• _Exercise brief_
Below is a block of records. Copy every line in it that contains the word "status".

*** Records shown ***

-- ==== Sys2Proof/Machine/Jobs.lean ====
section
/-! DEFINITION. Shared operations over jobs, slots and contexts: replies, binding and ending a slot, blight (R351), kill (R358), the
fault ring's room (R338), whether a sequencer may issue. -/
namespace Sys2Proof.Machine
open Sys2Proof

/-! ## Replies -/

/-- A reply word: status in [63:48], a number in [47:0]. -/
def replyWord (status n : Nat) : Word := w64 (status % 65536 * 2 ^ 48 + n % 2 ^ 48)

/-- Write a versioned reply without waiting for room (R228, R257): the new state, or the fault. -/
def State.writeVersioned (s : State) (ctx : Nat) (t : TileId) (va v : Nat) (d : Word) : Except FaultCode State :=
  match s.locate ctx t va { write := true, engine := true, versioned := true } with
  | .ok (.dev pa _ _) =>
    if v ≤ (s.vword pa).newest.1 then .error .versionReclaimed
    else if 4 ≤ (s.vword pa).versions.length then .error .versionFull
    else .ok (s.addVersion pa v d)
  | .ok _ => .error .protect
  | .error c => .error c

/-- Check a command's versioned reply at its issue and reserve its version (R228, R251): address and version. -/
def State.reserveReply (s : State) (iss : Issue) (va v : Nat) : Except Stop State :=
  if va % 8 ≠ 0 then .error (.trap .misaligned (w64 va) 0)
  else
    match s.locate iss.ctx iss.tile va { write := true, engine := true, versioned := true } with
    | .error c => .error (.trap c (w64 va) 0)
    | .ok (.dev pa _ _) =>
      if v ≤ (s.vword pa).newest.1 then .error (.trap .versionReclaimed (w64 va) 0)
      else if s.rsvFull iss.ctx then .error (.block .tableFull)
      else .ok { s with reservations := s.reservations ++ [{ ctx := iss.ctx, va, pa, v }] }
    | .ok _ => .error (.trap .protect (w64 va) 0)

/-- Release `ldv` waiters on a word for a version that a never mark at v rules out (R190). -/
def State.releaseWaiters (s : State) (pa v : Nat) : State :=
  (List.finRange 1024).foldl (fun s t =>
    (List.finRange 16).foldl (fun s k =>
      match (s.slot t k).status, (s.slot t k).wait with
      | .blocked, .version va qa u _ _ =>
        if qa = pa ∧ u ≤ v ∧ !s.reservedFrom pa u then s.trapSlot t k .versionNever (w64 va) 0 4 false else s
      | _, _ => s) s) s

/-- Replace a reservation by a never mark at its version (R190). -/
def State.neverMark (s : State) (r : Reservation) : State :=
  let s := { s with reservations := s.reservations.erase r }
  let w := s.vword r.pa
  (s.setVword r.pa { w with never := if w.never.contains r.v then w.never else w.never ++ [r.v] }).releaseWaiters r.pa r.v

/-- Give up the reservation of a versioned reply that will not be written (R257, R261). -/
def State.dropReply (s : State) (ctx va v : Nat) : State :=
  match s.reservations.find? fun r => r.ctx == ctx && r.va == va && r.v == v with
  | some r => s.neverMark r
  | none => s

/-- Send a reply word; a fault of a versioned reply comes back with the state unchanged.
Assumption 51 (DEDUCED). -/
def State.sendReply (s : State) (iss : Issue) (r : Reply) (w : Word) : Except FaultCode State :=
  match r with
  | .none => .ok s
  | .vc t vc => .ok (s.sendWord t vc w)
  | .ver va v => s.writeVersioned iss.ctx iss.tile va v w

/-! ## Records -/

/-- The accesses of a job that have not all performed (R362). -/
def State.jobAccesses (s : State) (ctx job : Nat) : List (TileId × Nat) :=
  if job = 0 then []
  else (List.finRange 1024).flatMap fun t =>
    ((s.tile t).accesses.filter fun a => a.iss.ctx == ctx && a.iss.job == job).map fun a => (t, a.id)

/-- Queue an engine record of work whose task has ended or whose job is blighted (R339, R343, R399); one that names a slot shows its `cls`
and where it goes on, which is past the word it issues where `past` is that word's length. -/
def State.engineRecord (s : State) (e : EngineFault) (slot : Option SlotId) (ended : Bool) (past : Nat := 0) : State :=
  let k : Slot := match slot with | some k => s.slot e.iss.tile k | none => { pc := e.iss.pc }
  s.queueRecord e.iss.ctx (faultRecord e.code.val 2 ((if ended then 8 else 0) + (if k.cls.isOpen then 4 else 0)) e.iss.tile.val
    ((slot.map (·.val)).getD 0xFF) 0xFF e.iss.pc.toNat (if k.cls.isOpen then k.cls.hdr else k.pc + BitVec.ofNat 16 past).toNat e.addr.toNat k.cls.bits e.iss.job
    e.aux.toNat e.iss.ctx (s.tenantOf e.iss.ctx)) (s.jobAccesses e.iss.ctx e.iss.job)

***

• _Task output_
/-- A reply word: status in [63:48], a number in [47:0]. -/
def replyWord (status n : Nat) : Word := w64 (status % 65536 * 2 ^ 48 + n % 2 ^ 48)
      match (s.slot t k).status, (s.slot t k).wait with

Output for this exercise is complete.